Work item: How many lines of the entries hold the string "match"? Reply with the number alone.

[Working data Boundary: Start]

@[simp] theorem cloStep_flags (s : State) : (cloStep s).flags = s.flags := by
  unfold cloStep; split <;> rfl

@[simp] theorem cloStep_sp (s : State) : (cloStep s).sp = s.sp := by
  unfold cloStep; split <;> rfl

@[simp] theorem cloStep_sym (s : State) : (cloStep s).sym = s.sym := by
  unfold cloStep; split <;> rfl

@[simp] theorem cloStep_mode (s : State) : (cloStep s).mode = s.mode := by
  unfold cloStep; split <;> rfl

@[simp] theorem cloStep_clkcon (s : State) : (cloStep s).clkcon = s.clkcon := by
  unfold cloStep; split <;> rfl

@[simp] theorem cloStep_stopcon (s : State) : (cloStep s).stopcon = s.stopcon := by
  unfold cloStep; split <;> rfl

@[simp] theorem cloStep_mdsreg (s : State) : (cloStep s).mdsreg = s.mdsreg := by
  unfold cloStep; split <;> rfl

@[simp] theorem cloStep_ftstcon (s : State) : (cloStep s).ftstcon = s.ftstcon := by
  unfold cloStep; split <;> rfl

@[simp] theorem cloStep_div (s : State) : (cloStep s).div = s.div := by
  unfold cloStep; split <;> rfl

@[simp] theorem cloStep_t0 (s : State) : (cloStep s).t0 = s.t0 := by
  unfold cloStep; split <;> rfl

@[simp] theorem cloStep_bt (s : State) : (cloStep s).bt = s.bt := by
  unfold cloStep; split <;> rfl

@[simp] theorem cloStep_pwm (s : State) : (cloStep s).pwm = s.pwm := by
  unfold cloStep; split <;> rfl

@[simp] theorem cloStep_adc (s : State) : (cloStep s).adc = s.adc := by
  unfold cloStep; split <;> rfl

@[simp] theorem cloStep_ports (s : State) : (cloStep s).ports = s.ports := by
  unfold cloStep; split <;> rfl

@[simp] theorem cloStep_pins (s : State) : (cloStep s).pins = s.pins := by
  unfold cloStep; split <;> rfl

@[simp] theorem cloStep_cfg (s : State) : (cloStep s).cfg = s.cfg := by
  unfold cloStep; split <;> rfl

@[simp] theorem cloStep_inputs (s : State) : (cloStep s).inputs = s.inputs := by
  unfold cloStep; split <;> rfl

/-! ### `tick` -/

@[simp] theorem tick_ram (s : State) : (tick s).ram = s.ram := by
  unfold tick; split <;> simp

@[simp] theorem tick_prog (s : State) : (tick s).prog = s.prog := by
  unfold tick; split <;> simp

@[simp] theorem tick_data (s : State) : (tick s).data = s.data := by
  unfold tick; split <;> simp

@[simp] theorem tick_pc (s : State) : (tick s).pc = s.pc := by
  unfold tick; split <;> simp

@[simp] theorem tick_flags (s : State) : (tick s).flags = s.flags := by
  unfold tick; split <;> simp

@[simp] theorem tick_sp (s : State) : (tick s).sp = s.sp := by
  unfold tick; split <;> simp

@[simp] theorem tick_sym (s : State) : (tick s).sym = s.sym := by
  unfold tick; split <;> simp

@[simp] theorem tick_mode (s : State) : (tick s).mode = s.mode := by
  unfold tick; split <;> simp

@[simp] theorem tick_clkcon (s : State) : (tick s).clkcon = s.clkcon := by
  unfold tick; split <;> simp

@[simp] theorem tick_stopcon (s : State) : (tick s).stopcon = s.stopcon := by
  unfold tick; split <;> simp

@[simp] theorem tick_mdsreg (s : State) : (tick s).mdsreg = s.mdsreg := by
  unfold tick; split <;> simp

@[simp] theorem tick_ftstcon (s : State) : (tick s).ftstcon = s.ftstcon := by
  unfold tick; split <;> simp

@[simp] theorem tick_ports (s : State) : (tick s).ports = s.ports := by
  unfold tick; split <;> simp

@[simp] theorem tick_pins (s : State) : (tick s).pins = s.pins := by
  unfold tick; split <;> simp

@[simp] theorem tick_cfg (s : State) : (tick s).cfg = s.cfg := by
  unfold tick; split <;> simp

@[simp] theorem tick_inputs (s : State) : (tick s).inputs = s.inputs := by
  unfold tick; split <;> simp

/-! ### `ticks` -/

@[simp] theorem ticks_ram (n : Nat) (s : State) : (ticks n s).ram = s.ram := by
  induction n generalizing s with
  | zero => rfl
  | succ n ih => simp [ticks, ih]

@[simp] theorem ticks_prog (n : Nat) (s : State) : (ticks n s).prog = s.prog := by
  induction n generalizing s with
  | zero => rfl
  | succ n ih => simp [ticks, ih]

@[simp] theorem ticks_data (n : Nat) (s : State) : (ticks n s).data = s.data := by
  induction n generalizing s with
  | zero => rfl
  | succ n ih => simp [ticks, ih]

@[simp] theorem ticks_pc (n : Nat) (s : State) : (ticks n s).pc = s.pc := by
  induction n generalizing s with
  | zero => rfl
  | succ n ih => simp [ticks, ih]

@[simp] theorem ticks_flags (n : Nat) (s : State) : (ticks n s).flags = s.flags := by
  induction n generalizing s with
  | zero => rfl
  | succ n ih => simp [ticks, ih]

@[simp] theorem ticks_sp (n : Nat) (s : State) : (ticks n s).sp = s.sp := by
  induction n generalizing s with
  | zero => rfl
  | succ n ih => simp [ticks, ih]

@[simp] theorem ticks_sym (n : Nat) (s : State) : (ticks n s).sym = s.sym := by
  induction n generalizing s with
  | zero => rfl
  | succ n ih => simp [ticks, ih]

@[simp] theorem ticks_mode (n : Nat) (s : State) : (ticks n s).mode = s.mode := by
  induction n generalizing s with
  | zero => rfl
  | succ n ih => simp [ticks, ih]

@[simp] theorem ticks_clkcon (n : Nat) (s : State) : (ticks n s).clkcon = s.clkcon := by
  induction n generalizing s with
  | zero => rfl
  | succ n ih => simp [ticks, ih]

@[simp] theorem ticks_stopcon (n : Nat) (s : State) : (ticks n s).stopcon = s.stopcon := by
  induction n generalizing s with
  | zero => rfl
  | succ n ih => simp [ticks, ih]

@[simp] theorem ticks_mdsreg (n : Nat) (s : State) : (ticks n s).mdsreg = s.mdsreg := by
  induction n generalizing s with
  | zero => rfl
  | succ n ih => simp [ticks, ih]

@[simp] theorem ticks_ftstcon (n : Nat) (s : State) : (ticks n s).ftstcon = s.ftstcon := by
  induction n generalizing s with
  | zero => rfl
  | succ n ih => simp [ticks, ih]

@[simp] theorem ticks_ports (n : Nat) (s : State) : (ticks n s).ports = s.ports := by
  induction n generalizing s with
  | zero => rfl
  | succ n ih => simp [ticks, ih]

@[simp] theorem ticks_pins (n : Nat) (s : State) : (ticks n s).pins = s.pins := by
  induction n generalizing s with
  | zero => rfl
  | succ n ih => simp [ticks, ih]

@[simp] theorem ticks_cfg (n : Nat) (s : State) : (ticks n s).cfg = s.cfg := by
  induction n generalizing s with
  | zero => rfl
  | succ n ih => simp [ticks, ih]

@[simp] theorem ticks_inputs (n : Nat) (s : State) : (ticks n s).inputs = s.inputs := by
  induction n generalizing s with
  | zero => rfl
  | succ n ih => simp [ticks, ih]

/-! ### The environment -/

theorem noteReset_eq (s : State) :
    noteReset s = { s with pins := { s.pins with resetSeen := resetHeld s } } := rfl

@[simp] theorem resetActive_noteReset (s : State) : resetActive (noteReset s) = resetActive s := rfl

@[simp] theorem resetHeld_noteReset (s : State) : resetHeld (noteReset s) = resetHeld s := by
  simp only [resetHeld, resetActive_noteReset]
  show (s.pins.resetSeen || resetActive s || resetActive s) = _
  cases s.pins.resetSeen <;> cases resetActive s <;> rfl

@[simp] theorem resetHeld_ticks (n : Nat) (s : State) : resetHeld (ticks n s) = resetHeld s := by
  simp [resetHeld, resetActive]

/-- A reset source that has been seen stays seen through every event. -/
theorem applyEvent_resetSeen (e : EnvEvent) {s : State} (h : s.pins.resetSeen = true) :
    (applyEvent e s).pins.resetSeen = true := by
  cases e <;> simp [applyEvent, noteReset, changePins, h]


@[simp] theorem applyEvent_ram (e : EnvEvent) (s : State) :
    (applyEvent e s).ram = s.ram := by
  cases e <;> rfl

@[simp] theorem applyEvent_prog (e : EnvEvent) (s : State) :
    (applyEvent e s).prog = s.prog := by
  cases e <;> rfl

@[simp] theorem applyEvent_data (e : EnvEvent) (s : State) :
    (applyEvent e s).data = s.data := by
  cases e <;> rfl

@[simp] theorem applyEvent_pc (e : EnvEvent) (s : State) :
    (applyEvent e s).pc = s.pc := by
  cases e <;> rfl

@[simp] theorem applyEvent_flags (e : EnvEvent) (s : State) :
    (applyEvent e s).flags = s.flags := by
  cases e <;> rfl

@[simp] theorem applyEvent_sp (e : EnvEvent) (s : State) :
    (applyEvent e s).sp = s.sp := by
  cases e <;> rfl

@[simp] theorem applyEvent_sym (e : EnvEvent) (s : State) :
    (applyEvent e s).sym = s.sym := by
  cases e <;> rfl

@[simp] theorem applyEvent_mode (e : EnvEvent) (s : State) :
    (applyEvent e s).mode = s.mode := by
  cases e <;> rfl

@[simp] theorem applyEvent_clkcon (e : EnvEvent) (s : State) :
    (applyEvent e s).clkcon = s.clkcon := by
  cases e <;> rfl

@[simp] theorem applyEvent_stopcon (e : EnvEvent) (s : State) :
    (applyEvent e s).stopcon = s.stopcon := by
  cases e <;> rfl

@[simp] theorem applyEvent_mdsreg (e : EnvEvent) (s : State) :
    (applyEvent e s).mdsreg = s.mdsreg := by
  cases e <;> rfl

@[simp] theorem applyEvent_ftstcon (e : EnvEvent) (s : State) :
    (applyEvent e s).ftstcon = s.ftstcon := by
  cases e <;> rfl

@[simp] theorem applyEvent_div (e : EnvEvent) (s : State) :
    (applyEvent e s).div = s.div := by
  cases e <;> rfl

[Working data Boundary: End]
[Working data Boundary: Start]

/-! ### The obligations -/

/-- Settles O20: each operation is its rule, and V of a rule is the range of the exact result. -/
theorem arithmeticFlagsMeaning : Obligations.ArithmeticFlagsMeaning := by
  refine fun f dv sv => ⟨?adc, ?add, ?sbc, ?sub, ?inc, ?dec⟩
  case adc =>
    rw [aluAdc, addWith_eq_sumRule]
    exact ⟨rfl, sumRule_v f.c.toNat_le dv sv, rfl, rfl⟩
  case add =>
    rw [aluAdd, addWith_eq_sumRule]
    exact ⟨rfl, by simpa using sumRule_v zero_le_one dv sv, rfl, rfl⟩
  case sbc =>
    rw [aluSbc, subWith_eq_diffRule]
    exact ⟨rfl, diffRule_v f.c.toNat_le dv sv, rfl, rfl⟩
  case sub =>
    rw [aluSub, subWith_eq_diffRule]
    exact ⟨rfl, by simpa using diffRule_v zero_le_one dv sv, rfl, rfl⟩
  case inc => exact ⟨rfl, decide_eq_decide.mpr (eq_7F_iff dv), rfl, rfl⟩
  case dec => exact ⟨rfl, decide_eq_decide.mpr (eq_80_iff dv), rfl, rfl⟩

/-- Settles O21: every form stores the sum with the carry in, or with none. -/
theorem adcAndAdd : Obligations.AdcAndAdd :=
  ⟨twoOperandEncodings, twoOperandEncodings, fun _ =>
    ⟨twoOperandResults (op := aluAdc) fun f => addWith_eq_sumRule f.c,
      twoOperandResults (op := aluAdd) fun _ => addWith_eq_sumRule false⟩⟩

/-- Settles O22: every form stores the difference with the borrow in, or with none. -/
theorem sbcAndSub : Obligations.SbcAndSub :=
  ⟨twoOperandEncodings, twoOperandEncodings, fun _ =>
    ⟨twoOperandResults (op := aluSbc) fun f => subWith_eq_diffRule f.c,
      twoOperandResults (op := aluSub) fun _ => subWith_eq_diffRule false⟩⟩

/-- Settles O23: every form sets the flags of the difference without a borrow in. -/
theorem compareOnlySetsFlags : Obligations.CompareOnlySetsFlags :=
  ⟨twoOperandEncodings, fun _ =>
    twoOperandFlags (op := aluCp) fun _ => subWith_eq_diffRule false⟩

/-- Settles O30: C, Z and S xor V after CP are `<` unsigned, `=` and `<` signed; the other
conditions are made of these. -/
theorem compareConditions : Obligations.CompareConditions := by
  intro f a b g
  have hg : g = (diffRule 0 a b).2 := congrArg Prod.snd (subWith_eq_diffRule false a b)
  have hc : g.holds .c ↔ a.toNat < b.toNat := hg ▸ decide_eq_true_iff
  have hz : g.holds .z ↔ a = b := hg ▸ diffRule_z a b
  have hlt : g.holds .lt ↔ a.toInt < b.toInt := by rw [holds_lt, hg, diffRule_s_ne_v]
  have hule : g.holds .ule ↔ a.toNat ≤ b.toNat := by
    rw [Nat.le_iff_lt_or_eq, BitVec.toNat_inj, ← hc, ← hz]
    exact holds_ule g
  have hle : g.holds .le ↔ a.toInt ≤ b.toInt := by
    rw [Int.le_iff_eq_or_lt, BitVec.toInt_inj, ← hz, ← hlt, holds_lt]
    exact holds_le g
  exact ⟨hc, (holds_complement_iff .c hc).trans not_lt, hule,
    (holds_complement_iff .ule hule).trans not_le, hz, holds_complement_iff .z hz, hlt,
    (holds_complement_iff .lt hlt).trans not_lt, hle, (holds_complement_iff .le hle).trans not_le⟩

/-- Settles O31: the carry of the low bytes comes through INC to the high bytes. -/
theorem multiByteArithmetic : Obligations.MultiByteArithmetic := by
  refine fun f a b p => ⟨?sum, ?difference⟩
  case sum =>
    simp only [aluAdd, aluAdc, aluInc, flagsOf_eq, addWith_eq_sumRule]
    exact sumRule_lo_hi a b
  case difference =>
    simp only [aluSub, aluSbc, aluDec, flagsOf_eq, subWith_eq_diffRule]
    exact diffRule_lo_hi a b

[Working data Boundary: End]
[Working data Boundary: Start]

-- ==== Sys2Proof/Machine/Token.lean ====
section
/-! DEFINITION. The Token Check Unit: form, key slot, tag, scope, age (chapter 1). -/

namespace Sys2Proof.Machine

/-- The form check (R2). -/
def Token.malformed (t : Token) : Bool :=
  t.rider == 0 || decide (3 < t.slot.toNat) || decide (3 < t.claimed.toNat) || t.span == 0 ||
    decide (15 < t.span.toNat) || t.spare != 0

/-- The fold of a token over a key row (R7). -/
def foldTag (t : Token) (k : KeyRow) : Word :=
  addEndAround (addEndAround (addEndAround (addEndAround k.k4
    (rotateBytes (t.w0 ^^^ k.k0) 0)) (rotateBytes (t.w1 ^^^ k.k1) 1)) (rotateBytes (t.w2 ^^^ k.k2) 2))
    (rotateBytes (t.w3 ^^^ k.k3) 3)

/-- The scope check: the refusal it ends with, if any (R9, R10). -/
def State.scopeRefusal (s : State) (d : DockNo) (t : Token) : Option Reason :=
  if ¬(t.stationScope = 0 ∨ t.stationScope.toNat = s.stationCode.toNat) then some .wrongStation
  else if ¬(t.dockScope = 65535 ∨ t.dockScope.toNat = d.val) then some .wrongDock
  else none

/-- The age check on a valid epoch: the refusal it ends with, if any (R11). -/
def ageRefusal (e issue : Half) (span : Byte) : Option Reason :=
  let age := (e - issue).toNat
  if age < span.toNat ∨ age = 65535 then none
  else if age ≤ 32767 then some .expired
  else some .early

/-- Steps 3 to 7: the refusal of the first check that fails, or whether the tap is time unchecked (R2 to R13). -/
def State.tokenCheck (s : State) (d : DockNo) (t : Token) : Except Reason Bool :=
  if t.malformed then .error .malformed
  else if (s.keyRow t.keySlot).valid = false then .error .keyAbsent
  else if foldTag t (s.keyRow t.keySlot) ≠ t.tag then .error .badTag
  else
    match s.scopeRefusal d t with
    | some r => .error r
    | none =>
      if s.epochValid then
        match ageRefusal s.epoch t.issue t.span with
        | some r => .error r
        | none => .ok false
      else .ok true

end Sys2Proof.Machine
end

[Working data Boundary: End]

Result for this task: 2